━━ RECORDS SUPPLIED ━━

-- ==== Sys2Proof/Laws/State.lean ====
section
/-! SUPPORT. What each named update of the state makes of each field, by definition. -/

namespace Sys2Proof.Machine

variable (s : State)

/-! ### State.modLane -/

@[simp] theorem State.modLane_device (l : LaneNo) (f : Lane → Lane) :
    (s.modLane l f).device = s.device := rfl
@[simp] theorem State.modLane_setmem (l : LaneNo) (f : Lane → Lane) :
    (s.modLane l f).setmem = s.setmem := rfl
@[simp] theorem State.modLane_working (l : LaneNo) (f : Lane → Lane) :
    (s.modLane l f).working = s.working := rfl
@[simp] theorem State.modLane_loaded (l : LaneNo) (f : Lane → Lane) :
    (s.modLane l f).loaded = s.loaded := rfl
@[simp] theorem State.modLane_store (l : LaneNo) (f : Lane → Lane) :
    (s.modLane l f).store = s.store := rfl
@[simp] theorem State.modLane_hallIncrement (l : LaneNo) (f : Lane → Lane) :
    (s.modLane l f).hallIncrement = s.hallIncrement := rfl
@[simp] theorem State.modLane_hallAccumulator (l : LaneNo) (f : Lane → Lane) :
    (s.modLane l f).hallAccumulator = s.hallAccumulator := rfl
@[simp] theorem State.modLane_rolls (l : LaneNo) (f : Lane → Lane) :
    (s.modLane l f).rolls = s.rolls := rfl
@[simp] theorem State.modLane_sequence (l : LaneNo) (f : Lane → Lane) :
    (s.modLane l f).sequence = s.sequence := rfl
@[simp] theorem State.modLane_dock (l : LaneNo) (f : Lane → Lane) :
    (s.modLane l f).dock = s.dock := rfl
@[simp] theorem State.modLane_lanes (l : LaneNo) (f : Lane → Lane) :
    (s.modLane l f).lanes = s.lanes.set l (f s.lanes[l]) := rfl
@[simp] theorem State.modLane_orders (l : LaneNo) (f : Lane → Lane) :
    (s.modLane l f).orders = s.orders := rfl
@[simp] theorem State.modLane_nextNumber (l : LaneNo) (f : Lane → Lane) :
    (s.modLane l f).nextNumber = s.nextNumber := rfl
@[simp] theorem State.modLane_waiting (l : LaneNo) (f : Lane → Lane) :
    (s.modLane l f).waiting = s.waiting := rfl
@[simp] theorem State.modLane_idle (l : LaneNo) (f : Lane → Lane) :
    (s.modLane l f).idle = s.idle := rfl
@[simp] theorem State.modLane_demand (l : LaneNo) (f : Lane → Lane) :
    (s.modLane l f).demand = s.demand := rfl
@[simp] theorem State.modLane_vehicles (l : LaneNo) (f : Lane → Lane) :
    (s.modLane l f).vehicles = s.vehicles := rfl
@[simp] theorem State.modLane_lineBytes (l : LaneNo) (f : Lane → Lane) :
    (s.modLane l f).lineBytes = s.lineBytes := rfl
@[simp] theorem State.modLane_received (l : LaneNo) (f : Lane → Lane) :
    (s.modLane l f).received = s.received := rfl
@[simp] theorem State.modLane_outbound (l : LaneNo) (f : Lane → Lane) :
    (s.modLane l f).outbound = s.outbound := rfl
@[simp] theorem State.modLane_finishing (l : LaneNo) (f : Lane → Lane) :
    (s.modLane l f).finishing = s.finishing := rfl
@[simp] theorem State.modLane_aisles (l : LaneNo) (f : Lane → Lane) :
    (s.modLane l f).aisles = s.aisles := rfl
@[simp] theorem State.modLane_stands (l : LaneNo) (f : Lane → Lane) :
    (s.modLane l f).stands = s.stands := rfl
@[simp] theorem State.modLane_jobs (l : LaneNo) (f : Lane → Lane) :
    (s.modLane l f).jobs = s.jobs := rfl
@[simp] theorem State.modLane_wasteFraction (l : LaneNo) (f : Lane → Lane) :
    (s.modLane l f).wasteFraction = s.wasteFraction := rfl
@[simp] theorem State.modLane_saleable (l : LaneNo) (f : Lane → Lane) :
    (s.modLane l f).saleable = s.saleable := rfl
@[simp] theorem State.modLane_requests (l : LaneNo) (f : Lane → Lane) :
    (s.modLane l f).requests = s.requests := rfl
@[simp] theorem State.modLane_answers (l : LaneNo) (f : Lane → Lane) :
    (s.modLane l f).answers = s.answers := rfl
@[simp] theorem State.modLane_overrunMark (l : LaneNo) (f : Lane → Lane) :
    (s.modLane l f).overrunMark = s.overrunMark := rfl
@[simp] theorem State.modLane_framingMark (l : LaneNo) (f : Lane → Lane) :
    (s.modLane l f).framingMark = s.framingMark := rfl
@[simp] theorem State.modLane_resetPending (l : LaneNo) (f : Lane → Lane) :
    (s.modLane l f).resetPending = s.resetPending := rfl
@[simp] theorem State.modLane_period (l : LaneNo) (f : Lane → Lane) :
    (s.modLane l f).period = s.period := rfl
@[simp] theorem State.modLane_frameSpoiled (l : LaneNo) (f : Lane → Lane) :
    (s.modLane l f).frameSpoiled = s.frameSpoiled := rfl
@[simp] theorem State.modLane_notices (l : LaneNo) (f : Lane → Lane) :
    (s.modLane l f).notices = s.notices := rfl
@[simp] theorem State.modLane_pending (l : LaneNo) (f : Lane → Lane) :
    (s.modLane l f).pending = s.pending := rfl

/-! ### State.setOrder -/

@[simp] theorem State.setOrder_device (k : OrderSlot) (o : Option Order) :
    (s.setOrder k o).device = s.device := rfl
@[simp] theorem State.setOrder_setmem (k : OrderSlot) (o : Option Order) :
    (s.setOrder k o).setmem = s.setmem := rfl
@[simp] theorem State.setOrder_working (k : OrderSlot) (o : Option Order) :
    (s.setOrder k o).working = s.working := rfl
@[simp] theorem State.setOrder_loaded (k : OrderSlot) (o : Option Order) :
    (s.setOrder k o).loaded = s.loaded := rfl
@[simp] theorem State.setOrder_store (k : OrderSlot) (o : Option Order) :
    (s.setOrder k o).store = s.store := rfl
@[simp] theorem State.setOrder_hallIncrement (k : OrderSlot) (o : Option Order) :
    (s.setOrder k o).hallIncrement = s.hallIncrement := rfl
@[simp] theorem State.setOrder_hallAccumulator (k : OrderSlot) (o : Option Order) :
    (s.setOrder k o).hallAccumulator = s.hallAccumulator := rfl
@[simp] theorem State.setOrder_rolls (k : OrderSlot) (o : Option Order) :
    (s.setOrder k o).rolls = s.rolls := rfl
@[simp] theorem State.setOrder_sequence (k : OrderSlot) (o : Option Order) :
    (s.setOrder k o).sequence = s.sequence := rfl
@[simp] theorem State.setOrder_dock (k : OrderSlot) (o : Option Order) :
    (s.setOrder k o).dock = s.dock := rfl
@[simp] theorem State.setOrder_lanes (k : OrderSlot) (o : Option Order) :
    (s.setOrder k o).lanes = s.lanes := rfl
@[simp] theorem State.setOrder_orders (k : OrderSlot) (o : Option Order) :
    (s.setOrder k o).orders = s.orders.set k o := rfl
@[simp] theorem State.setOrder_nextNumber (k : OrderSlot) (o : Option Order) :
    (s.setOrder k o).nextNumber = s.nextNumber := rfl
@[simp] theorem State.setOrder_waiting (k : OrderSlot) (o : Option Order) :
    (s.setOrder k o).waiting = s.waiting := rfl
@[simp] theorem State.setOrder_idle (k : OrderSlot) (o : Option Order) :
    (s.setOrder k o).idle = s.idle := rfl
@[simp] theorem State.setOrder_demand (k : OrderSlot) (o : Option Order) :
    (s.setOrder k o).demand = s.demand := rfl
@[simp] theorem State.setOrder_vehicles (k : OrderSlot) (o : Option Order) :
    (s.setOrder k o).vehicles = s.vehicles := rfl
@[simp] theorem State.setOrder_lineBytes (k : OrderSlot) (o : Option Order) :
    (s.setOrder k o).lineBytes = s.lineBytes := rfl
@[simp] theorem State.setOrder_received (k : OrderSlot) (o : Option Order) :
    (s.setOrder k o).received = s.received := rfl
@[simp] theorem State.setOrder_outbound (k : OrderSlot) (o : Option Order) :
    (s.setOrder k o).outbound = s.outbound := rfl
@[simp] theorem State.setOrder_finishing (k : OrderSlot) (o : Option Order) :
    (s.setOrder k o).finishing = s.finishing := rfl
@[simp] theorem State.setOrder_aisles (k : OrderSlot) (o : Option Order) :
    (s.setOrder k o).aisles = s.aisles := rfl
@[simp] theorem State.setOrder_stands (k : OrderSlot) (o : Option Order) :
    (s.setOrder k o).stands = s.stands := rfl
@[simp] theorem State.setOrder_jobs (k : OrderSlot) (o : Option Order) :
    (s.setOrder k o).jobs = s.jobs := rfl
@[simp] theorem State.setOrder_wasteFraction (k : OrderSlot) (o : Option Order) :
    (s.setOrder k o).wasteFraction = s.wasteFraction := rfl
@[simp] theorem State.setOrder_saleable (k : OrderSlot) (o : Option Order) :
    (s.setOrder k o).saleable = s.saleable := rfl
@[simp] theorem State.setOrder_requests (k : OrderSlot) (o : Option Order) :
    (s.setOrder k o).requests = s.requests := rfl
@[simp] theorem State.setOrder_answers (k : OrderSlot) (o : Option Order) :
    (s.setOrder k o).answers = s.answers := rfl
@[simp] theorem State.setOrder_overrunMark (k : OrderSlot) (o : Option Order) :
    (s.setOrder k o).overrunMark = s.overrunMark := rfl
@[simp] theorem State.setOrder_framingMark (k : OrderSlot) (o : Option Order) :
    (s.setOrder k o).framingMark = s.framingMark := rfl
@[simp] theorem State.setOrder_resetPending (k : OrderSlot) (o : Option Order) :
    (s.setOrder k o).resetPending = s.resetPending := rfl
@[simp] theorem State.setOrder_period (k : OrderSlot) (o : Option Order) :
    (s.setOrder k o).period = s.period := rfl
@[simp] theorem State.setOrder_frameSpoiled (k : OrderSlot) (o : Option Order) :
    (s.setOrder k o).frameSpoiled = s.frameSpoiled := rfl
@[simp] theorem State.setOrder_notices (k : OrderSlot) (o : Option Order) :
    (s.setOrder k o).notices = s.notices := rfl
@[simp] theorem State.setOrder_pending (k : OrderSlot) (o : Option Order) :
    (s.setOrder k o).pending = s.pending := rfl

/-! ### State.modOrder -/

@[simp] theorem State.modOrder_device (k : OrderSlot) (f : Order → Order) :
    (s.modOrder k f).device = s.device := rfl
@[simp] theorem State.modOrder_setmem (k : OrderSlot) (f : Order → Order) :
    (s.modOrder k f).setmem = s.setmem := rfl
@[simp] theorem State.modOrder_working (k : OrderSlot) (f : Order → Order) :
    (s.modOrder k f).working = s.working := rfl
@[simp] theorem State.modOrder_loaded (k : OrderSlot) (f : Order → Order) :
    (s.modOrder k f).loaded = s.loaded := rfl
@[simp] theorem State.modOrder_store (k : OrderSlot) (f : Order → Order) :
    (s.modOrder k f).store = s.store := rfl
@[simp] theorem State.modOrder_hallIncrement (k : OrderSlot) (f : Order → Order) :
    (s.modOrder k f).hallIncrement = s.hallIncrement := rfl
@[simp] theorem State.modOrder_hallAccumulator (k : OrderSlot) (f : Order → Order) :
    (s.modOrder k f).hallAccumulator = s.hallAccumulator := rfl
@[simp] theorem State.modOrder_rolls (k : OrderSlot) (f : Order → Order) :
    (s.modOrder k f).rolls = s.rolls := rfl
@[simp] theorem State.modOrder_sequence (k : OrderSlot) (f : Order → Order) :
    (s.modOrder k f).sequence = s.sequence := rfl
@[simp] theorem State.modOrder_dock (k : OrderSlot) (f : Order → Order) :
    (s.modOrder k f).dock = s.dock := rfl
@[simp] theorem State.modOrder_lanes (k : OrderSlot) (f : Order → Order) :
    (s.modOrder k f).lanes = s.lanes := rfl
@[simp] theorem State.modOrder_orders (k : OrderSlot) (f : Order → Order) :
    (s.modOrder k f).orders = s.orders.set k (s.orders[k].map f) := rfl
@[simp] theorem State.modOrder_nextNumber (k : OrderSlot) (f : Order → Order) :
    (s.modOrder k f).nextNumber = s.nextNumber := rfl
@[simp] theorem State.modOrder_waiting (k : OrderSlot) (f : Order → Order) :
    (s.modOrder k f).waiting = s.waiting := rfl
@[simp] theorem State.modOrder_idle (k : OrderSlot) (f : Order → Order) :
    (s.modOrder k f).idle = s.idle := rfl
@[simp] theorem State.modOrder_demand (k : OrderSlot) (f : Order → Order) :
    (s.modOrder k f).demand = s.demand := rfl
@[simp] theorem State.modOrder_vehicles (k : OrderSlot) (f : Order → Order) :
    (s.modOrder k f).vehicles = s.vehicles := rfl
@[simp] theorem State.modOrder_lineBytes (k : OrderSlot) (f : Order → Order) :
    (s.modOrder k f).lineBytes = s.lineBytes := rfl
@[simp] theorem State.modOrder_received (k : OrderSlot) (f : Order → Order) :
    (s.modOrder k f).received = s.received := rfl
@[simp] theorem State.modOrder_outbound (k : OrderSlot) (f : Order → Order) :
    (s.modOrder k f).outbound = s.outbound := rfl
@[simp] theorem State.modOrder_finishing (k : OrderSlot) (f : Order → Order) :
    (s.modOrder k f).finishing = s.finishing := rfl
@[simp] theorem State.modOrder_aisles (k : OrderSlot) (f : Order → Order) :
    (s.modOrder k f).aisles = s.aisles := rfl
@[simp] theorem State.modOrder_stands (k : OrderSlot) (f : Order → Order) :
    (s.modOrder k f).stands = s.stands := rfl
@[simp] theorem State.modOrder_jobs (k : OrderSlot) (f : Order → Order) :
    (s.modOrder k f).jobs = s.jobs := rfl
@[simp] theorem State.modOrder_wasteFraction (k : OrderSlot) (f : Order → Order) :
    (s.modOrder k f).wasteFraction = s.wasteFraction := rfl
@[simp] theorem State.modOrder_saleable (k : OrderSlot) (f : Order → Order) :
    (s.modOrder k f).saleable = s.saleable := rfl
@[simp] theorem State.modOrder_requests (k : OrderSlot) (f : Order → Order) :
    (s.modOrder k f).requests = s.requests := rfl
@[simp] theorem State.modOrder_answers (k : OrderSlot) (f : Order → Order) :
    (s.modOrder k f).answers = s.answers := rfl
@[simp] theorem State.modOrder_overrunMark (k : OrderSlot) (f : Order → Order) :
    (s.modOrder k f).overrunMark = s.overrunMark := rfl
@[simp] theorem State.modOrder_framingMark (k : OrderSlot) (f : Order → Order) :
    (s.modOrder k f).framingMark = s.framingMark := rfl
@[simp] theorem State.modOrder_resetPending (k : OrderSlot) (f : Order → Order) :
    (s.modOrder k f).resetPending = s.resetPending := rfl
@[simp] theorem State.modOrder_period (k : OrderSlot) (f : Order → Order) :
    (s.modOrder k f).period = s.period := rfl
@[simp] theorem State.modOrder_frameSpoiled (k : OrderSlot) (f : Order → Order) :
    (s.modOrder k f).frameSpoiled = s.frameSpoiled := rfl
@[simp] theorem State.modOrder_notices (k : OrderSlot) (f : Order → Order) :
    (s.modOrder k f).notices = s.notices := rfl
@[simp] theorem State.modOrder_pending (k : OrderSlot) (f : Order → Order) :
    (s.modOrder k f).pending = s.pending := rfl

━━━

## WORK REQUEST
The lines above from the one with "(s.setOrder k o).working" through the one with "theorem State.setOrder_sequence (k" are to be duplicated exactly, ends included, with nothing added.

## TASK ANSWER
    (s.setOrder k o).working = s.working := rfl
@[simp] theorem State.setOrder_loaded (k : OrderSlot) (o : Option Order) :
    (s.setOrder k o).loaded = s.loaded := rfl
@[simp] theorem State.setOrder_store (k : OrderSlot) (o : Option Order) :
    (s.setOrder k o).store = s.store := rfl
@[simp] theorem State.setOrder_hallIncrement (k : OrderSlot) (o : Option Order) :
    (s.setOrder k o).hallIncrement = s.hallIncrement := rfl
@[simp] theorem State.setOrder_hallAccumulator (k : OrderSlot) (o : Option Order) :
    (s.setOrder k o).hallAccumulator = s.hallAccumulator := rfl
@[simp] theorem State.setOrder_rolls (k : OrderSlot) (o : Option Order) :
    (s.setOrder k o).rolls = s.rolls := rfl
@[simp] theorem State.setOrder_sequence (k : OrderSlot) (o : Option Order) :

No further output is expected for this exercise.